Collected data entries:
○ ○ ○ ○ ○

-- ==== Sys2Proof/Laws/FrameHost.lean ====
section
/-!
SUPPORT. What each operation leaves alone: the host queues, the scheduler, the read channel and the bridle. The number of a frame has one bit for each part of the state
that the operation may write (`Fld.idx`).
-/

namespace Sys2Proof.Machine

set_option linter.all false

theorem setRing_frame (p : Port) (n : Nat) (x : Ring) (s : State) : Frame 0x2 s (setRing p n x s) := by
  unfold setRing
  try dsimp only
  repeat' first
      | (with_reducible assumption) | (with_reducible exact Frame.refl _ _) | (split) | (dsimp only)
      | ((with_reducible apply Frame.set_hq); rotate_left; rfl)

theorem updRing_frame (p : Port) (n : Nat) (f : Ring → Ring) (s : State) : Frame 0x2 s (updRing p n f s) := by
  unfold updRing
  try dsimp only
  repeat' first
      | (with_reducible assumption) | (with_reducible exact Frame.refl _ _)
      | (apply Frame.andThen; rotate_left; (with_reducible apply setRing_frame); rfl) | (split) | (dsimp only)

theorem setPort_frame (p : Port) (x : PciePort) (s : State) : Frame 0x2 s (setPort p x s) := by
  unfold setPort
  try dsimp only
  repeat' first
      | (with_reducible assumption) | (with_reducible exact Frame.refl _ _) | (split) | (dsimp only)
      | ((with_reducible apply Frame.set_hq); rotate_left; rfl)

theorem rejectDoorbell_frame (p : Port) (n : Nat) (s : State) : Frame 0x24000 s (rejectDoorbell p n s) := by
  unfold rejectDoorbell
  try dsimp only
  repeat' first
      | (with_reducible assumption) | (with_reducible exact Frame.refl _ _)
      | (apply Frame.andThen; rotate_left; (with_reducible apply postEvent_frame); rfl)
      | (apply Frame.andThen; rotate_left; (with_reducible apply inc_frame); rfl) | (split) | (dsimp only)

theorem sqTail_frame (p : Port) (ring : Nat) (value : Nat) (s : State) : Frame 0x24002 s (sqTail p ring value s) := by
  unfold sqTail
  try dsimp only
  repeat' first
      | (with_reducible assumption) | (with_reducible exact Frame.refl _ _)
      | (apply Frame.andThen; rotate_left; (with_reducible apply setRing_frame); rfl)
      | (apply Frame.andThen; rotate_left; (with_reducible apply rejectDoorbell_frame); rfl) | (split) | (dsimp only)

theorem cqHead_frame (p : Port) (ring : Nat) (value : Nat) (s : State) : Frame 0x24002 s (cqHead p ring value s) := by
  unfold cqHead
  try dsimp only
  repeat' first
      | (with_reducible assumption) | (with_reducible exact Frame.refl _ _)
      | (apply Frame.andThen; rotate_left; (with_reducible apply setRing_frame); rfl)
      | (apply Frame.andThen; rotate_left; (with_reducible apply rejectDoorbell_frame); rfl) | (split) | (dsimp only)

theorem ringTail_frame (p : Port) (ring : Nat) (value : Nat) (s : State) : Frame 0x24002 s (ringTail p ring value s) := by
  unfold ringTail
  try dsimp only
  repeat' first
      | (with_reducible assumption) | (with_reducible exact Frame.refl _ _)
      | (apply Frame.andThen; rotate_left; (with_reducible apply sqTail_frame); rfl) | (split) | (dsimp only)

theorem ringHead_frame (p : Port) (ring : Nat) (value : Nat) (s : State) : Frame 0x24002 s (ringHead p ring value s) := by
  unfold ringHead
  try dsimp only
  repeat' first
      | (with_reducible assumption) | (with_reducible exact Frame.refl _ _)
      | (apply Frame.andThen; rotate_left; (with_reducible apply cqHead_frame); rfl) | (split) | (dsimp only)

theorem execSqTailDoorbell_frame (p : Port) (ring : Nat) (value : Nat) (s : State)
    : FrameOut 0x24002 s (execSqTailDoorbell p ring value s) := by
  unfold execSqTailDoorbell
  try dsimp only
  repeat' first
      | (with_reducible refine FrameOut.go ?_) | (with_reducible assumption) | (with_reducible exact Frame.refl _ _)
      | (apply Frame.andThen; rotate_left; (with_reducible apply ringTail_frame); rfl) | (split) | (dsimp only)

theorem execCqHeadDoorbell_frame (p : Port) (ring : Nat) (value : Nat) (s : State)
    : FrameOut 0x24002 s (execCqHeadDoorbell p ring value s) := by
  unfold execCqHeadDoorbell
  try dsimp only
  repeat' first
      | (with_reducible refine FrameOut.go ?_) | (with_reducible assumption) | (with_reducible exact Frame.refl _ _)
      | (apply Frame.andThen; rotate_left; (with_reducible apply ringHead_frame); rfl) | (split) | (dsimp only)

theorem ringDoorbell_frame (p : Port) (off : Nat) (value : Nat) (s : State) : Frame 0x24002 s (ringDoorbell p off value s) := by
  unfold ringDoorbell
  try dsimp only
  repeat' first
      | (with_reducible assumption) | (with_reducible exact Frame.refl _ _)
      | (apply Frame.andThen; rotate_left; (with_reducible apply cqHead_frame); rfl)
      | (apply Frame.andThen; rotate_left; (with_reducible apply sqTail_frame); rfl) | (split) | (dsimp only)

theorem enableRing_frame (p : Port) (n : Nat) (s : State) : Frame 0x2 s (enableRing p n s) := by
  unfold enableRing
  try dsimp only
  repeat' first
      | (with_reducible assumption) | (with_reducible exact Frame.refl _ _)
      | (apply Frame.andThen; rotate_left; (with_reducible apply setRing_frame); rfl) | (split) | (dsimp only)

theorem disableRing_frame (p : Port) (n : Nat) (s : State) : Frame 0x2 s (disableRing p n s) := by
  unfold disableRing
  try dsimp only
  repeat' first
      | (with_reducible assumption) | (with_reducible exact Frame.refl _ _)
      | (apply Frame.andThen; rotate_left; (with_reducible apply updRing_frame); rfl) | (split) | (dsimp only)

theorem execRingEnable_frame (p : Port) (ring : Nat) (s : State) : FrameOut 0x2 s (execRingEnable p ring s) := by
  unfold execRingEnable
  try dsimp only
  repeat' first
      | (with_reducible refine FrameOut.go ?_) | (with_reducible assumption) | (with_reducible exact Frame.refl _ _)
      | (apply Frame.andThen; rotate_left; (with_reducible apply enableRing_frame); rfl) | (split) | (dsimp only)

○ ○ ○ ○ ○

Task to carry out: Every line above that includes the word "execRingEnable" must appear in the answer.

Answer box:
theorem execRingEnable_frame (p : Port) (ring : Nat) (s : State) : FrameOut 0x2 s (execRingEnable p ring s) := by
  unfold execRingEnable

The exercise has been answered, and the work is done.